• EXERCISE GOAL
All the data below needs to be retyped exactly as shown.

(Saved entries)
-- ==== Sys2Proof/Machine/Lifecycle.lean ====
section
/-! DEFINITION. The lifecycle commands `NOP`, `PREPARE`, `RELEASE` (40_lifecycle.md). -/

namespace Sys2Proof.Machine

/-- `NOP` (40_lifecycle.md R80): nothing. -/
def execNop (s : State) : Host.Outcome State Fault Refusal := .next s

/-- What `PREPARE` and `RELEASE` share (40_lifecycle.md R81, R82): every buffer, cursor, snapshot and
band register and the block context return to their initial values, and the driver is idle. -/
def clearBuffers (s : State) : State :=
  { s with
    rings := ringsCleared
    mem := Memory.zeroed
    olaWr := 0
    olaRd := s.cfg.len - s.cfg.n
    snap := Snapshot.zero
    band1 := BandRegs.zero
    band2 := BandRegs.zero
    blkRem := 0
    blkActive := false
    drv := .idle
    marks := Marks.none }

/-- `PREPARE` (40_lifecycle.md R81); any bit pattern is accepted for `sr`, and no event is raised. -/
def execPrepare (sr : Word) (maxBlk : BitVec 16) (s : State) : Host.Outcome State Fault Refusal :=
  .next { clearBuffers s with sr := sr, maxBlk := maxBlk, prepared := true }

/-- `RELEASE` (40_lifecycle.md R82): `SR`, `MAXBLK`, `P_*` and `EVENTS` keep their values. -/
def execRelease (s : State) : Host.Outcome State Fault Refusal :=
  .next { clearBuffers s with prepared := false }

end Sys2Proof.Machine
end

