/-! ### Band Exchanger -/

/-- 44_exchanger.md R126, R127, R128: what each step of the index derivation writes into the registers
of its band, and that it changes nothing else but `EV_EDGE` where the rule raises it. With a finite sample
rate above 0, the index of frequency 0 is 0 and under `RATIO` a ratio of 0 gives `h0 = 0`, so `HW = 1`, and width 0
for a finite centre: in binary32 by the formula, in another record also where the formula is none, by the
model's choice (log 34). -/
def Obligations.IndexDerivationSteps : Prop :=
  ∀ (s : State) (b b' : Band), s.cfg.legal = true → b' ≠ b →
    let N := s.cfg.numerics
    let formula := fun f => N.roundsat (N.div (N.mul f (N.ofNat s.cfg.n)) s.sr)
    let valid := N.isFinite s.sr && N.lt Numerics.zero s.sr
    let index := fun f => if N.isZero f && valid then 0 else formula f
    let width := if s.cfg.wpol = .ratio then N.mul s.snap.blen (s.snapCut b) else s.snap.blen
    let ratioZero := s.cfg.wpol = .ratio ∧ N.isZero s.snap.blen = true
    let h0 := if s.cfg.wpol = .ratio ∧ (N.isZero s.snap.blen && valid) = true then 0
      else index (N.div width N.two)
    let low := (s.band b).bin.toInt - (s.band b).hw.toInt
    let high := (s.band b).bin.toInt + (s.band b).hw.toInt
    let top : Int := (s.cfg.n / 2 : Nat)
    (∃ t, exec (.bxBin b) s = .next t ∧ (t.band b).bin.toInt = index (s.snapCut b) ∧
      t.band b = { s.band b with bin := (t.band b).bin } ∧ t.band b' = s.band b' ∧
      t = { s with band1 := t.band1, band2 := t.band2 }) ∧
    (∃ t, exec (.bxHalfw b) s = .next t ∧ (t.band b).hw.toInt = max 1 h0 ∧
      t.band b = { s.band b with hw := (t.band b).hw } ∧ t.band b' = s.band b' ∧
      t.events = (if h0 < 1 then s.events ||| 0x04 else s.events) ∧
      t = { s with band1 := t.band1, band2 := t.band2, events := t.events }) ∧
    (0 ≤ (s.band b).hw.toInt →
      ∃ t, exec (.bxInterval b) s = .next t ∧
        (t.band b).start.toInt = max low 0 ∧ (t.band b).stop.toInt = min high top ∧
        t.band b = { s.band b with start := (t.band b).start, stop := (t.band b).stop } ∧
        t.band b' = s.band b' ∧
        t.events = (if low < 0 ∨ top < high then s.events ||| 0x04 else s.events) ∧
        t = { s with band1 := t.band1, band2 := t.band2, events := t.events }) ∧
    (N.isFinite s.sr = true → N.lt Numerics.zero s.sr = true →
      (∀ z, N.isZero z = true → index z = 0 ∧ (s.cfg.num = .binary32 → formula z = 0)) ∧
      (ratioZero → h0 = 0 ∧ (N.isFinite (s.snapCut b) = true → N.isZero width = true) ∧
        (s.cfg.num = .binary32 → formula (N.div width N.two) = 0)))

/-- 44_exchanger.md R128: from a centre bin in `[0, N/2]` and a half-width of at least 1, the derived
interval satisfies `0 <= START <= BIN <= END <= N/2`, so it is never empty. -/
def Obligations.IntervalHoldsItsCentreBin : Prop :=
  ∀ (s : State) (b : Band), s.cfg.legal = true →
    0 ≤ (s.band b).bin.toInt → (s.band b).bin.toInt ≤ ((s.cfg.n / 2 : Nat) : Int) →
    1 ≤ (s.band b).hw.toInt →
    ∃ t, exec (.bxInterval b) s = .next t ∧
      0 ≤ (t.band b).start.toInt ∧ (t.band b).start.toInt ≤ (t.band b).bin.toInt ∧
      (t.band b).bin.toInt ≤ (t.band b).stop.toInt ∧
      (t.band b).stop.toInt ≤ ((s.cfg.n / 2 : Nat) : Int)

• EXERCISE OUTPUT
-- ==== Sys2Proof/Machine/Lifecycle.lean ====
section
/-! DEFINITION. The lifecycle commands `NOP`, `PREPARE`, `RELEASE` (40_lifecycle.md). -/

namespace Sys2Proof.Machine

/-- `NOP` (40_lifecycle.md R80): nothing. -/
def execNop (s : State) : Host.Outcome State Fault Refusal := .next s

/-- What `PREPARE` and `RELEASE` share (40_lifecycle.md R81, R82): every buffer, cursor, snapshot and
band register and the block context return to their initial values, and the driver is idle. -/
def clearBuffers (s : State) : State :=
  { s with
    rings := ringsCleared
    mem := Memory.zeroed
    olaWr := 0
    olaRd := s.cfg.len - s.cfg.n
    snap := Snapshot.zero
    band1 := BandRegs.zero
    band2 := BandRegs.zero
    blkRem := 0
    blkActive := false
    drv := .idle
    marks := Marks.none }

/-- `PREPARE` (40_lifecycle.md R81); any bit pattern is accepted for `sr`, and no event is raised. -/
def execPrepare (sr : Word) (maxBlk : BitVec 16) (s : State) : Host.Outcome State Fault Refusal :=
  .next { clearBuffers s with sr := sr, maxBlk := maxBlk, prepared := true }

/-- `RELEASE` (40_lifecycle.md R82): `SR`, `MAXBLK`, `P_*` and `EVENTS` keep their values. -/
def execRelease (s : State) : Host.Outcome State Fault Refusal :=
  .next { clearBuffers s with prepared := false }

end Sys2Proof.Machine
end

/-! ### Band Exchanger -/

/-- 44_exchanger.md R126, R127, R128: what each step of the index derivation writes into the registers
of its band, and that it changes nothing else but `EV_EDGE` where the rule raises it. With a finite sample
rate above 0, the index of frequency 0 is 0 and under `RATIO` a ratio of 0 gives `h0 = 0`, so `HW = 1`, and width 0
for a finite centre: in binary32 by the formula, in another record also where the formula is none, by the
model's choice (log 34). -/
def Obligations.IndexDerivationSteps : Prop :=
  ∀ (s : State) (b b' : Band), s.cfg.legal = true → b' ≠ b →
    let N := s.cfg.numerics
    let formula := fun f => N.roundsat (N.div (N.mul f (N.ofNat s.cfg.n)) s.sr)
    let valid := N.isFinite s.sr && N.lt Numerics.zero s.sr
    let index := fun f => if N.isZero f && valid then 0 else formula f
    let width := if s.cfg.wpol = .ratio then N.mul s.snap.blen (s.snapCut b) else s.snap.blen
    let ratioZero := s.cfg.wpol = .ratio ∧ N.isZero s.snap.blen = true
    let h0 := if s.cfg.wpol = .ratio ∧ (N.isZero s.snap.blen && valid) = true then 0
      else index (N.div width N.two)
    let low := (s.band b).bin.toInt - (s.band b).hw.toInt
    let high := (s.band b).bin.toInt + (s.band b).hw.toInt
    let top : Int := (s.cfg.n / 2 : Nat)
    (∃ t, exec (.bxBin b) s = .next t ∧ (t.band b).bin.toInt = index (s.snapCut b) ∧
      t.band b = { s.band b with bin := (t.band b).bin } ∧ t.band b' = s.band b' ∧
      t = { s with band1 := t.band1, band2 := t.band2 }) ∧
    (∃ t, exec (.bxHalfw b) s = .next t ∧ (t.band b).hw.toInt = max 1 h0 ∧
      t.band b = { s.band b with hw := (t.band b).hw } ∧ t.band b' = s.band b' ∧
      t.events = (if h0 < 1 then s.events ||| 0x04 else s.events) ∧
      t = { s with band1 := t.band1, band2 := t.band2, events := t.events }) ∧
    (0 ≤ (s.band b).hw.toInt →
      ∃ t, exec (.bxInterval b) s = .next t ∧
        (t.band b).start.toInt = max low 0 ∧ (t.band b).stop.toInt = min high top ∧
        t.band b = { s.band b with start := (t.band b).start, stop := (t.band b).stop } ∧
        t.band b' = s.band b' ∧
        t.events = (if low < 0 ∨ top < high then s.events ||| 0x04 else s.events) ∧
        t = { s with band1 := t.band1, band2 := t.band2, events := t.events }) ∧
    (N.isFinite s.sr = true → N.lt Numerics.zero s.sr = true →
      (∀ z, N.isZero z = true → index z = 0 ∧ (s.cfg.num = .binary32 → formula z = 0)) ∧
      (ratioZero → h0 = 0 ∧ (N.isFinite (s.snapCut b) = true → N.isZero width = true) ∧
        (s.cfg.num = .binary32 → formula (N.div width N.two) = 0)))

/-- 44_exchanger.md R128: from a centre bin in `[0, N/2]` and a half-width of at least 1, the derived
interval satisfies `0 <= START <= BIN <= END <= N/2`, so it is never empty. -/
def Obligations.IntervalHoldsItsCentreBin : Prop :=
  ∀ (s : State) (b : Band), s.cfg.legal = true →
    0 ≤ (s.band b).bin.toInt → (s.band b).bin.toInt ≤ ((s.cfg.n / 2 : Nat) : Int) →
    1 ≤ (s.band b).hw.toInt →
    ∃ t, exec (.bxInterval b) s = .next t ∧
      0 ≤ (t.band b).start.toInt ∧ (t.band b).start.toInt ≤ (t.band b).bin.toInt ∧
      (t.band b).bin.toInt ≤ (t.band b).stop.toInt ∧
      (t.band b).stop.toInt ≤ ((s.cfg.n / 2 : Nat) : Int)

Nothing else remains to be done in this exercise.